En Finlande, envoyer une « dick pic » pourrait bientôt très mal se terminer pour vous

En Finlande, envoyer une « dick pic » pourrait bientôt très mal se terminer pour vous
La Finlande a décidé d'agir de façon très forte contre ceux qui considèrent qu'ils peuvent partager ce genre de clichés. Explications.

On pourrait presque parler de l’un des « maux » d’Internet. Avant les smartphones, les réseaux sociaux ou les applications de rencontre, le concept de « dick pic » ne représentait très probablement rien ou presque. Mais désormais, de nombreuses femmes en reçoivent souvent et n’hésitent pas à le faire savoir et à s’en plaindre. En Finlande, elles trouveront désormais une oreille attentive.

La Finlande a recours à l’arsenal juridique

L’an dernier, un footballeur star avait fait le buzz en envoyant une dick pic à la femme d’un coéquipier. Une situation qui avait donné un nouvel éclairage à un problème déjà connu. Il avait alors été sanctionné par l’attention médiatique qui a considérablement freiné sa carrière. La mannequin érotique Ginger Banks a imaginé une autre solution, très personnelle. Certaines applications tentent aussi de déployer des méthodes surprenantes.

Mais, il s’agit là de méthodes individuelles qui ne peuvent pas vraiment faire changer la situation. C’est sans doute pour cette raison que la Finlande a décidé d’agir plus fortement. Le pays nordique a en effet choisi d’avoir recours à la solution légale.

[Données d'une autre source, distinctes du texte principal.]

theorem maskUnits_refused {s : State} {w : Width} {j : Nat} (i : Instr) (hj : j < w.regs)
    (h : FirstRefused s .read s.xorCur s.xorStr j) :
    ∃ u t, endUop (forUnits maskUnit w.regs s) i = .next t ∧ MaskedUpTo s u j ∧ u = { s with vr := u.vr } ∧
      t = raiseFault u .bus (unitAddr s.xorCur s.xorStr j) := by
  obtain ⟨hacc, herr⟩ := h
  rw [maskUnits_bus s _ j hj hacc herr, endUop_bus]
  exact ⟨_, _, rfl, maskedUpTo_updateVregs s (hj.le.trans (regs_le_six w)), updateVregs_frame _ _ _,
    rfl⟩

/-! ### The statements -/

/-- Settles O27: the loop leaves `loadedReg` in each register it reaches, and ends or faults there. -/
theorem ldinLoadsTheUnits : Obligations.LdinLoadsTheUnits := by
  refine fun s w => ⟨fun hacc => ?_, fun j hj ⟨hacc, herr⟩ => ?_⟩ <;> rw [exec_ldin]
  · rw [loadUnits_done s _ hacc, endUop_done]
    exact ⟨_, rfl, loadedUpTo_updateVregs s (regs_le_six w), byteAt_setUop_updateVregs _ _ _ _,
      (setUop_afterLoad s _ w).trans (updateVregs_withUop _ _ _ _)⟩
  · rw [loadUnits_bus s _ j hj hacc herr, endUop_bus]
    exact ⟨_, _, rfl, loadedUpTo_updateVregs s (hj.le.trans (regs_le_six w)), updateVregs_frame _ _ _, rfl⟩

/-- Settles O28: the mask loop, with KCALL next. -/
theorem xorinMasksTheUnits : Obligations.XorinMasksTheUnits := by
  intro s w
  rw [exec_xorin]
  exact ⟨maskUnits_accepted (op := 0x7#4) rfl, fun _ hj => maskUnits_refused (.kcall w) hj⟩

/-- Settles O29: the mask loop, with STOUT next. -/
theorem xoroutMasksTheUnits : Obligations.XoroutMasksTheUnits := by
  intro s w
  rw [exec_xorout]
  exact ⟨maskUnits_accepted (op := 0x9#4) rfl, fun _ hj => maskUnits_refused (.stout w) hj⟩

/-- Settles O30: one kernel call, each register answered as the blocks of its lanes. -/
theorem kcallTransformsEachLane : Obligations.KcallTransformsEachLane :=
  fun s w => ⟨_, exec_kcall w s, kernelLanes_kernelCall s (regs_le_six w), byteAt_setUop_updateVregs _ _ _ _,
    (setUop_afterKernel s _ w).trans (updateVregs_withUop _ _ _ _)⟩

/-- Settles O31: the loop leaves `storedMem`, in which the last store to an address wins, up to where it ends or
faults. -/
theorem stoutStoresTheUnits : Obligations.StoutStoresTheUnits := by
  refine fun s w hw => ⟨decodeUop_data_row (op := 0x9#4) (t := false) rfl, fun hacc => ?_,
    fun j hj ⟨hacc, herr⟩ => ?_⟩ <;> rw [exec_stout]
  · rw [storeUnits_done s _ hacc, endUop_done]
    exact ⟨_, rfl, storedUpTo_storedMem hw _, setUop_data (op := 0xA#4) (t := false) rfl _⟩
  · rw [storeUnits_bus s _ j hj hacc herr, endUop_bus]
    exact ⟨_, _, rfl, storedUpTo_storedMem hw _, rfl, rfl⟩

/-- Settles O32: `advance` by `w` units, each cursor by its `unitAddr`. -/
theorem advMovesTheCursors : Obligations.AdvMovesTheCursors :=
  fun _ _ => ⟨decodeUop_data_row (op := 0xA#4) (t := false) rfl, rfl⟩

end Sys2Proof.Machine
end

section
/-! SUPPORT. The counter synthesizer (43_counter.md R170 to R176): the adder on the two parts of a block, and what both
forms of CTRGEN share, with the statements O33, O35 and O36. -/

namespace Sys2Proof.Machine

/-! ### The adder on the leading and on the trailing bytes (R170) -/

/-- The leading bytes stay. -/
theorem take_ctrAdd {c : Config} {blk : List Byte} (n : Nat) (h : blk.length = blockBytes c) :
    (ctrAdd c blk n).take (blockBytes c - counterBytes c) = blk.take (blockBytes c - counterBytes c) :=
  List.take_left' (by simp [h])

/-- The trailing bytes are the sum's, most significant first. -/
theorem drop_ctrAdd {c : Config} {blk : List Byte} (n : Nat) (h : blk.length = blockBytes c) :
    (ctrAdd c blk n).drop (blockBytes c - counterBytes c) = beBytes (counterBytes c)
      ((beInt (blk.drop (blockBytes c - counterBytes c)) + n) % 2 ^ (8 * counterBytes c)) :=
  List.drop_left' (by simp [h])

theorem beInt_drop_ctrAdd {c : Config} {blk : List Byte} (n : Nat) (h : blk.length = blockBytes c) :
    beInt ((ctrAdd c blk n).drop (blockBytes c - counterBytes c)) =
      (beInt (blk.drop (blockBytes c - counterBytes c)) + n) % 2 ^ (8 * counterBytes c) := by
  have hpow : 256 ^ counterBytes c = 2 ^ (8 * counterBytes c) := by rw [pow_mul]; norm_num
  rw [drop_ctrAdd n h, beInt_beBytes, hpow, Nat.mod_mod]

/-- Two additions are one: the reduction in between does not change the sum modulo `2^(8*CTRW)`. -/
theorem ctrAdd_ctrAdd {c : Config} {blk : List Byte} (m n : Nat) (h : blk.length = blockBytes c) :
    ctrAdd c (ctrAdd c blk m) n = ctrAdd c blk (m + n) := by
  rw [ctrAdd, take_ctrAdd m h, beInt_drop_ctrAdd m h, Nat.mod_add_mod, Nat.add_assoc]
  rfl

theorem counterBytes_b16 {c : Config} (h : c.block = .b16) : counterBytes c = 16 := by rw [counterBytes, h]

theorem counterBytes_b8 {c : Config} (h : c.block = .b8) : counterBytes c = if c.ctr8w8 = true then 8 else 4 := by
  rw [counterBytes, h]

/-- Settles O33: the adder taken apart where the leading bytes end. -/
theorem counterAdderIsBigEndianModular : Obligations.CounterAdderIsBigEndianModular :=
  fun _ _ m n h => ⟨counterBytes_b16, counterBytes_b8, ctrAdd_length h, take_ctrAdd n h, beInt_drop_ctrAdd n h,
    ctrAdd_ctrAdd m n h⟩

/-! ### Both forms of CTRGEN: read the counter, fill registers, write the next counter back (R172, R175, R176) -/

/-- `fill` of the counter at INCUR goes into the first `n` registers, and the counter plus `k` back to INCUR. -/
def synthesize (fill : List Byte → Nat → VReg → VReg) (n k : Nat) (succ : Instr) (s : State) :
    Host.Outcome State Fault Refusal :=
  endUop (memRead s s.inCur (blockBytes s.cfg) fun ctr =>
    memWrite (updateVregs (fill ctr) n s) s.inCur (ctrAdd s.cfg ctr k)) succ

theorem exec_ctrgen (w : Width) (s : State) :
    exec (.ctrgen w) s = synthesize (fun ctr i _ => counterReg s.cfg ctr i) w.regs (w.regs * lanesPerReg s.cfg)
      (afterLoad s w) s := rfl

theorem exec_ctrgenT (w : Width) (s : State) :
    exec (.ctrgenT w) s = synthesize
      (fun ctr i _ => if i = 0 then regOfBytes (ctr ++ zeros (vecBytes - ctr.length)) else 0) w.regs 1
      (afterLoadT s w) s := rfl

/-- The counter block at INCUR. -/
def storedCounter (s : State) : List Byte := bytesAt s.mem s.inCur (blockBytes s.cfg)

theorem storedCounter_length (s : State) : (storedCounter s).length = blockBytes s.cfg := bytesAt_length _ _ _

Le ministère de la Justice, a annoncé mardi 13 octobre que l’envoi non sollicité de photos de pénis pourrait désormais être sanctionné par une amende ou même une peine de prison. Le projet de loi devrait être présenté l’année prochaine, au Parlement, précise Le Parisien. Concrètement, le pays veut étendre la définition du harcèlement sexuel. Cela inclura désormais le fait « de harceler oralement, par des photos ou des messages , de prendre des photos d’autrui ou de s’exhiber soi-même ». A l’heure actuelle, le toucher est nécessaire pour définir le harcèlement sexuel en Finlande. La loi pourrait donc répondre à ce vide juridique.

Que risquez-vous pour une « dick pic » en France ?

Si la solution peut sembler extrême, il s’agit pourtant d’une réponse à un problème d’une ampleur insoupçonnée. Ainsi, l’ONG des droits de l’enfant Plan International a dévoilé grâce à une étude réalisée avec 14.000 personnes, que 35% des jeunes filles et jeunes avaient reçu un cliché de ce genre. La moitié avaient aussi été victimes de harcèlement sexuel. Plusieurs pays ou régions du monde ont déjà choisi d’agir comme l’Ecosse. Au Texas, l’envoi de clichés de ce genre peut être puni d’une amende de 500 dollars.

Qu’en est-il en France ? Comme l’expliquait le site 20 Minutes au mois de février 2019, il s’agit tout simplement d’une nouvelle version de l’exhibition sexuelle. Le média citait alors une étude dévoilé que 78% des femmes de 18 à 34 ans en France ont déjà reçu une « dick pic » non sollicitée. En 2017, la Miss France Camille Cerf poussait aussi un coup de gueule contre ces photos très osées.

Un avocat interrogé à l’époque expliquait que l’envoi intempestif de ce genre de clichés pouvait être passible d’un an d’emprisonnement et de 15.000 euros d’amende. Si les envois sont faits de façon répétée, on entre alors dans le cadre du harcèlement sexuel en France. Un comportement qui peut être punissable de deux ans d’emprisonnement et 30.000 euros d’amende, selon le collectif Féministes contre le cyberharcèlement. Le problème réside souvent dans la difficulté à pouvoir être entendu par les forces de l’ordre et la justice. L’évolution à venir de la législation en Finlande montre toutefois que la situation est en train de changer.